Ryan Ross, owner of the club Sandbar next door to The Boxx, is looking forward to having the police as his new neighbor.

“Safety is our main priority,” Ross said. “The only people it’s going to scare away are people causing trouble.”

More cameras will be installed soon on 17th Street and Atlantic Avenue, where there’s plenty of foot traffic, and another 15 cameras will be added in the resort area over the next few weeks, McBrien said.

McBrien met with property owners and bar managers last week to talk about other new security measures, including the trimming of bushes and trees to increase visibility. Weapons were found in some bushes around the 19th Street public parking lots when the city landscaped there recently.

New devices that will alert police to shots being fired will be installed on hotels in the coming weeks.

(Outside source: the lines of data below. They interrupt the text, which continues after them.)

theorem shape34 (w : BitVec 2) (a : SReg) (c f : Nat) (hc : c = f * 2 ^ 0) (hf : f < 8) (o : Nat) (h : e10 a + e8 w + c = o) :
    o < 2 ^ 24 ∧ bitsOf 2 0 o = f ∧ bitsOf 23 17 o + bitsOf 7 3 o = 0 ∧ (f2 8 o : BitVec 2) = w ∧ (f7 10 o : BitVec 7) = a := by
  simp only [e10, e8] at h
  have b0 := w.isLt
  have b1 := a.isLt
  exact ⟨by omega, by simp only [bitsOf]; omega, by simp only [bitsOf]; omega, ofNat_eq _ _ (by omega), ofNat_eq _ _ (by omega)⟩

theorem shape35 (d : SReg) (w : BitVec 2) (a : SReg) (c f : Nat) (hc : c = f * 2 ^ 0) (hf : f < 8) (o : Nat) (h : e17 d + e10 a + e8 w + c = o) :
    o < 2 ^ 24 ∧ bitsOf 2 0 o = f ∧ bitsOf 7 3 o = 0 ∧ (f7 17 o : BitVec 7) = d ∧ (f2 8 o : BitVec 2) = w ∧ (f7 10 o : BitVec 7) = a := by
  simp only [e10, e17, e8] at h
  have b0 := d.isLt
  have b1 := w.isLt
  have b2 := a.isLt
  exact ⟨by omega, by simp only [bitsOf]; omega, by simp only [bitsOf]; omega, ofNat_eq _ _ (by omega), ofNat_eq _ _ (by omega), ofNat_eq _ _ (by omega)⟩

theorem shape36 (d : SReg) (w : BitVec 2) (c f : Nat) (hc : c = f * 2 ^ 0) (hf : f < 8) (o : Nat) (h : e17 d + e8 w + c = o) :
    o < 2 ^ 24 ∧ bitsOf 2 0 o = f ∧ bitsOf 16 10 o + bitsOf 7 3 o = 0 ∧ (f7 17 o : BitVec 7) = d ∧ (f2 8 o : BitVec 2) = w := by
  simp only [e17, e8] at h
  have b0 := d.isLt
  have b1 := w.isLt
  exact ⟨by omega, by simp only [bitsOf]; omega, by simp only [bitsOf]; omega, ofNat_eq _ _ (by omega), ofNat_eq _ _ (by omega)⟩

theorem shape37 (s : SReg) (sem : BitVec 8) (c f : Nat) (hc : c = f * 2 ^ 0) (hf : f < 4) (o : Nat) (h : e17 s + e9 sem + c = o) :
    o < 2 ^ 24 ∧ bitsOf 1 0 o = f ∧ bitsOf 8 2 o = 0 ∧ (f7 17 o : BitVec 7) = s ∧ (f8 9 o : BitVec 8) = sem := by
  simp only [e17, e9] at h
  have b0 := s.isLt
  have b1 := sem.isLt
  exact ⟨by omega, by simp only [bitsOf]; omega, by simp only [bitsOf]; omega, ofNat_eq _ _ (by omega), ofNat_eq _ _ (by omega)⟩

theorem shape38 (q : BitVec 3) (a : SReg) (o : Nat) (h : e21 q + e10 a = o) :
    o < 2 ^ 24 ∧ bitsOf 20 17 o + bitsOf 9 0 o = 0 ∧ (f3 21 o : BitVec 3) = q ∧ (f7 10 o : BitVec 7) = a := by
  simp only [e10, e21] at h
  have b0 := q.isLt
  have b1 := a.isLt
  exact ⟨by omega, by simp only [bitsOf]; omega, ofNat_eq _ _ (by omega), ofNat_eq _ _ (by omega)⟩

theorem shape39 (d : SReg) (csr : BitVec 10) (o : Nat) (h : e17 d + csr.toNat = o) :
    o < 2 ^ 24 ∧ bitsOf 16 10 o = 0 ∧ (f7 17 o : BitVec 7) = d ∧ (BitVec.ofNat 10 o : BitVec 10) = csr := by
  simp only [e17] at h
  have b0 := d.isLt
  have b1 := csr.isLt
  exact ⟨by omega, by simp only [bitsOf]; omega, ofNat_eq _ _ (by omega), ofNat_eq _ _ (by omega)⟩

theorem shape40 (a : SReg) (csr : BitVec 10) (o : Nat) (h : e10 a + csr.toNat = o) :
    o < 2 ^ 24 ∧ bitsOf 23 17 o = 0 ∧ (f7 10 o : BitVec 7) = a ∧ (BitVec.ofNat 10 o : BitVec 10) = csr := by
  simp only [e10] at h
  have b0 := a.isLt
  have b1 := csr.isLt
  exact ⟨by omega, by simp only [bitsOf]; omega, ofNat_eq _ _ (by omega), ofNat_eq _ _ (by omega)⟩

theorem shape41 (vd : VReg) (va : VReg) (vb : VReg) (vm : VReg) (t : ElemType) (c f : Nat) (hc : c = f * 2 ^ 0) (hf : f < 16) (o : Nat) (h : e20 vd + e16 va + e12 vb + e8v vm + t.code * 16 + c = o) :
    o < 2 ^ 24 ∧ bitsOf 3 0 o = f ∧ (f4 20 o : BitVec 4) = vd ∧ (f4 16 o : BitVec 4) = va ∧ (f4 12 o : BitVec 4) = vb ∧ (f4 8 o : BitVec 4) = vm ∧ bitsOf 7 4 o = t.code := by
  simp only [e12, e16, e20, e8v] at h
  have b0 := vd.isLt
  have b1 := va.isLt
  have b2 := vb.isLt
  have b3 := vm.isLt
  have b4 := ElemType.code_lt t
  exact ⟨by omega, by simp only [bitsOf]; omega, ofNat_eq _ _ (by omega), ofNat_eq _ _ (by omega), ofNat_eq _ _ (by omega), ofNat_eq _ _ (by omega), by simp only [bitsOf]; omega⟩

theorem shape42 (vd : VReg) (va : VReg) (s : SReg) (t : ElemType) (rev : Bool) (c f : Nat) (hc : c = f * 2 ^ 1) (hf : f < 16) (o : Nat) (h : e20 vd + e16 va + e9s s + t.code * 32 + c + bitNat rev = o) :
    o < 2 ^ 24 ∧ bitsOf 4 1 o = f ∧ (f4 20 o : BitVec 4) = vd ∧ (f4 16 o : BitVec 4) = va ∧ (f7 9 o : BitVec 7) = s ∧ bitsOf 8 5 o = t.code ∧ bitOf 0 o = rev := by
  simp only [e16, e20, e9s] at h
  have b0 := vd.isLt
  have b1 := va.isLt
  have b2 := s.isLt
  have b3 := ElemType.code_lt t
  have b4 := bitNat_le rev
  exact ⟨by omega, by simp only [bitsOf]; omega, ofNat_eq _ _ (by omega), ofNat_eq _ _ (by omega), ofNat_eq _ _ (by omega), by simp only [bitsOf]; omega, bitOf_eq (by omega)⟩

theorem shape43 (vd : VReg) (va : VReg) (vm : VReg) (t : ElemType) (c f : Nat) (hc : c = f * 2 ^ 0) (hf : f < 16) (o : Nat) (h : e20 vd + e16 va + e8v vm + t.code * 16 + c = o) :
    o < 2 ^ 24 ∧ bitsOf 3 0 o = f ∧ bitsOf 15 12 o = 0 ∧ (f4 20 o : BitVec 4) = vd ∧ (f4 16 o : BitVec 4) = va ∧ (f4 8 o : BitVec 4) = vm ∧ bitsOf 7 4 o = t.code := by
  simp only [e16, e20, e8v] at h
  have b0 := vd.isLt
  have b1 := va.isLt
  have b2 := vm.isLt
  have b3 := ElemType.code_lt t
  exact ⟨by omega, by simp only [bitsOf]; omega, by simp only [bitsOf]; omega, ofNat_eq _ _ (by omega), ofNat_eq _ _ (by omega), ofNat_eq _ _ (by omega), by simp only [bitsOf]; omega⟩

And three new police liaisons have been assigned to focus on community concerns and building relationships with resort area business owners, McBrien said.

John Zirkle, president of the Virginia Beach Hotel Association and a member of RAC, asked McBrien at Thursday’s meeting if anything can be done about pedestrians playing amplified music and “dropping f-bombs” late at night on the Boardwalk. Several hotel owners are concerned that the music is drawing large crowds and disturbing guests, Zirkle said.

McBrien said the music is considered free speech protected by the First Amendment, but he’s part of a group that is rewriting the city’s noise ordinance in hopes to lower the volume.